/-! ## Issue -/

theorem Memory.wf_issue {s : State} (h : Memory.wf s) (i : Instr) {s' : State} (ht : issue i s = .next s') :
    Memory.wf s' := by
  cases i with
  | nop i => exact wf_execNop h i ht
  | exit i => exact wf_execExit h i ht
  | trap i => exact wf_execTrap h i ht
  | tret i => exact wf_execTret h i ht
  | tqrd i => exact wf_execTqrd h i ht
  | tqrdDxp i => exact wf_execTqrdDxp h i ht
  | srd i => exact wf_execSrd h i ht
  | swr i => exact wf_execSwr h i ht
  | vclk i => exact wf_execVclk h i ht
  | alarm i => exact wf_execAlarm h i ht
  | alwait i => exact wf_execAlwait h i ht
  | alcan i => exact wf_execAlcan h i ht
  | phase i => exact wf_execPhase h i ht
  | yield i => exact wf_execYield h i ht
  | brkpt i => exact wf_execBrkpt h i ht
  | idem i => exact wf_execIdem h i ht
  | idemClr i => exact wf_execIdemClr h i ht
  | rdctx i => exact wf_execRdctx h i ht
  | bra i => exact wf_execBra h i ht
  | brx i => exact wf_execBrx h i ht
  | call i => exact wf_execCall h i ht
  | calli i => exact wf_execCalli h i ht
  | ret i => exact wf_execRet h i ht
  | vote i => exact wf_execVote h i ht
  | shfl i => exact wf_execShfl h i ht
  | actmask i => exact wf_execActmask h i ht
  | cvdecl i => exact wf_execCvdecl h i ht
  | cvsign i => exact wf_execCvsign h i ht
  | cvtest i => exact wf_execCvtest h i ht
  | iadd i => exact wf_execIadd h i ht
  | isub i => exact wf_execIsub h i ht
  | imul i => exact wf_execImul h i ht
  | imulh i => exact wf_execImulh h i ht
  | imad i => exact wf_execImad h i ht
  | idiv i => exact wf_execIdiv h i ht
  | irem i => exact wf_execIrem h i ht
  | imin i => exact wf_execImin h i ht
  | imax i => exact wf_execImax h i ht
  | iabs i => exact wf_execIabs h i ht
  | ineg i => exact wf_execIneg h i ht
  | and i => exact wf_execAnd h i ht
  | or i => exact wf_execOr h i ht
  | xor i => exact wf_execXor h i ht
  | not i => exact wf_execNot h i ht
  | shl i => exact wf_execShl h i ht
  | shr i => exact wf_execShr h i ht
  | sar i => exact wf_execSar h i ht
  | rotl i => exact wf_execRotl h i ht
  | popc i => exact wf_execPopc h i ht
  | clz i => exact wf_execClz h i ht
  | brev i => exact wf_execBrev h i ht
  | bfx i => exact wf_execBfx h i ht
  | bfi i => exact wf_execBfi h i ht
  | icmp i => exact wf_execIcmp h i ht
  | sel i => exact wf_execSel h i ht
  | mov i => exact wf_execMov h i ht
  | lea i => exact wf_execLea h i ht
  | sadd i => exact wf_execSadd h i ht
  | isad i => exact wf_execIsad h i ht
  | bcast i => exact wf_execBcast h i ht
  | extract i => exact wf_execExtract h i ht
  | getid i => exact wf_execGetid h i ht
  | ldk i => exact wf_execLdk h i ht
  | movp i => exact wf_execMovp h i ht
  | fadd i => exact wf_execFadd h i ht
  | fsub i => exact wf_execFsub h i ht
  | fmul i => exact wf_execFmul h i ht
  | ffma i => exact wf_execFfma h i ht
  | fmin i => exact wf_execFmin h i ht
  | fmax i => exact wf_execFmax h i ht
  | fabs i => exact wf_execFabs h i ht
  | fneg i => exact wf_execFneg h i ht
  | fcmp i => exact wf_execFcmp h i ht
  | frcp i => exact wf_execFrcp h i ht
  | frsq i => exact wf_execFrsq h i ht
  | fsqrt i => exact wf_execFsqrt h i ht
  | fexp2 i => exact wf_execFexp2 h i ht
  | flog2 i => exact wf_execFlog2 h i ht
  | fsin i => exact wf_execFsin h i ht
  | fcos i => exact wf_execFcos h i ht
  | ftanh i => exact wf_execFtanh h i ht
  | fdiv i => exact wf_execFdiv h i ht
  | ffloor i => exact wf_execFfloor h i ht
  | fround i => exact wf_execFround h i ht
  | fclass i => exact wf_execFclass h i ht
  | fdot2 i => exact wf_execFdot2 h i ht
  | fdot4 i => exact wf_execFdot4 h i ht
  | cvt i => exact wf_execCvt h i ht
  | pack i => exact wf_execPack h i ht
  | unpk i => exact wf_execUnpk h i ht
  | scl i => exact wf_execScl h i ht
  | sclf i => exact wf_execSclf h i ht
  | tagrd i => exact wf_execTagrd h i ht
  | tagset i => exact wf_execTagset h i ht
  | sat i => exact wf_execSat h i ht
  | ldg i => exact wf_execLdg h i ht
  | lds i => exact wf_execLds h i ht
  | ldun i => exact wf_execLdun h i ht
  | ldm i => exact wf_execLdm h i ht
  | pgreq i => exact wf_execPgreq h i ht
  | pref i => exact wf_execPref h i ht
  | stg i => exact wf_execStg h i ht
  | sts i => exact wf_execSts h i ht
  | stun i => exact wf_execStun h i ht
  | stm i => exact wf_execStm h i ht
  | atom i => exact wf_execAtom h i ht
  | atoms i => exact wf_execAtoms h i ht
  | red i => exact wf_execRed h i ht
  | atomf i => exact wf_execAtomf h i ht
  | fence i => exact wf_execFence h i ht
  | waitc i => exact wf_execWaitc h i ht
  | bar i => exact wf_execBar h i ht
  | tbinit i => exact wf_execTbinit h i ht
  | tbarrive i => exact wf_execTbarrive h i ht
  | tbexpect i => exact wf_execTbexpect h i ht
  | tbwait i => exact wf_execTbwait h i ht
  | tbtest i => exact wf_execTbtest h i ht
  | ringput i => exact wf_execRingput h i ht
  | ringget i => exact wf_execRingget h i ht
  | ringrelFill i => exact wf_execRingrelFill h i ht
  | ringrelFree i => exact wf_execRingrelFree h i ht
  | evpost i => exact wf_execEvpost h i ht
  | evget i => exact wf_execEvget h i ht
  | marker i => exact wf_execMarker h i ht
  | wcdrain i => exact wf_execWcdrain h i ht
  | mma i => exact wf_execMma h i ht
  | mmab i => exact wf_execMmab h i ht
  | vatld i => exact wf_execVatld h i ht
  | vatst i => exact wf_execVatst h i ht
  | vatclr i => exact wf_execVatclr h i ht
  | vatcp i => exact wf_execVatcp h i ht
  | mtrans i => exact wf_execMtrans h i ht
  | mscale i => exact wf_execMscale h i ht
  | wfcfg i => exact wf_execWfcfg h i ht
  | wfband i => exact wf_execWfband h i ht
  | wfrun i => exact wf_execWfrun h i ht
  | wfedge i => exact wf_execWfedge h i ht
  | tbwalk i => exact wf_execTbwalk h i ht
  | wfscore i => exact wf_execWfscore h i ht
  | cpyt i => exact wf_execCpyt h i ht
  | cpyg i => exact wf_execCpyg h i ht
  | cpys i => exact wf_execCpys h i ht
  | dxrun i => exact wf_execDxrun h i ht
  | dxsig i => exact wf_execDxsig h i ht
  | dloop i => exact wf_execDloop h i ht
  | dnext i => exact wf_execDnext h i ht
  | didx i => exact wf_execDidx h i ht
  | daddr i => exact wf_execDaddr h i ht
  | daddrCmd i => exact wf_execDaddrCmd h i ht
  | dxfer i => exact wf_execDxfer h i ht
  | darrive i => exact wf_execDarrive h i ht
  | dwaitev i => exact wf_execDwaitev h i ht
  | dend i => exact wf_execDend h i ht
  | dxpBra i => exact wf_execDxpBra h i ht
  | dxpCall i => exact wf_execDxpCall h i ht
  | dxpRet i => exact wf_execDxpRet h i ht
  | invk i => exact wf_execInvk h i ht
  | invh i => exact wf_execInvh h i ht
  | hwait i => exact wf_execHwait h i ht
  | htest i => exact wf_execHtest h i ht
  | hrel i => exact wf_execHrel h i ht
  | hget i => exact wf_execHget h i ht
  | epsend i => exact wf_execEpsend h i ht
  | eprecv i => exact wf_execEprecv h i ht
  | epstand i => exact wf_execEpstand h i ht
  | coll i => exact wf_execColl h i ht
  | _ => cases ht

/-! ## Program -/

theorem Memory.wf_posted {r : State × Bool} (hr : Memory.wf r.1) (core part kind va pa : Nat) :
    Memory.wf (if r.2 then (r.1.postError core part kind va pa false, some kind) else (r.1, none) : State × Option Nat).1 := by
  have hp := wf_postError hr core part kind va pa false
  generalize r.1.postError core part kind va pa false = x at hp ⊢
  exact wf_ite_fst hp hr

theorem Memory.wf_fetchErr {s : State} (h : Memory.wf s) (core part ctx comp pc : Nat) :
    Memory.wf (s.fetchErr core part ctx comp pc).1 := by
  unfold State.fetchErr
  split
  · exact h
  · split
    · exact h
    · refine wf_foldl_fst (fun r p hr => ?_) _ h
      dsimp only
      split
      · next pa _ _ _ => exact wf_posted (wf_checkRead hr part (stackOf pa) (memKind pa) pa p.2) ..
      · exact hr

/-! ## Waits -/

theorem Memory.wf_execTrapDelivery {s : State} (h : Memory.wf s) (tid g : Nat) {s' : State}
    (ht : execTrapDelivery tid g s = .next s') : Memory.wf s' := by
  revert ht
  unfold execTrapDelivery
  split
  · exact fault_ne_next
  · split
    · exact fault_ne_next
    · exact of_ite fault_ne_next (of_next (wf_deliver h ..))

theorem Memory.wf_execStallHintExpiry {s : State} (h : Memory.wf s) (tid g : Nat) {s' : State}
    (ht : execStallHintExpiry tid g s = .next s') : Memory.wf s' := by
  revert ht
  unfold execStallHintExpiry
  split
  · exact fault_ne_next
  · exact of_ite (of_next (wf_modGroup h ..)) fault_ne_next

● **Task instructions**: In the data above, start at the line that has "wf_execAlwait h i ht", stop after the line that has "wf_execIdiv h i ht", and print every line in between exactly as it stands.

● **Your response**:
  | alwait i => exact wf_execAlwait h i ht
  | alcan i => exact wf_execAlcan h i ht
  | phase i => exact wf_execPhase h i ht
  | yield i => exact wf_execYield h i ht
  | brkpt i => exact wf_execBrkpt h i ht
  | idem i => exact wf_execIdem h i ht
  | idemClr i => exact wf_execIdemClr h i ht
  | rdctx i => exact wf_execRdctx h i ht
  | bra i => exact wf_execBra h i ht
  | brx i => exact wf_execBrx h i ht
  | call i => exact wf_execCall h i ht
  | calli i => exact wf_execCalli h i ht
  | ret i => exact wf_execRet h i ht
  | vote i => exact wf_execVote h i ht
  | shfl i => exact wf_execShfl h i ht
  | actmask i => exact wf_execActmask h i ht
  | cvdecl i => exact wf_execCvdecl h i ht
  | cvsign i => exact wf_execCvsign h i ht
  | cvtest i => exact wf_execCvtest h i ht
  | iadd i => exact wf_execIadd h i ht
  | isub i => exact wf_execIsub h i ht
  | imul i => exact wf_execImul h i ht
  | imulh i => exact wf_execImulh h i ht
  | imad i => exact wf_execImad h i ht
  | idiv i => exact wf_execIdiv h i ht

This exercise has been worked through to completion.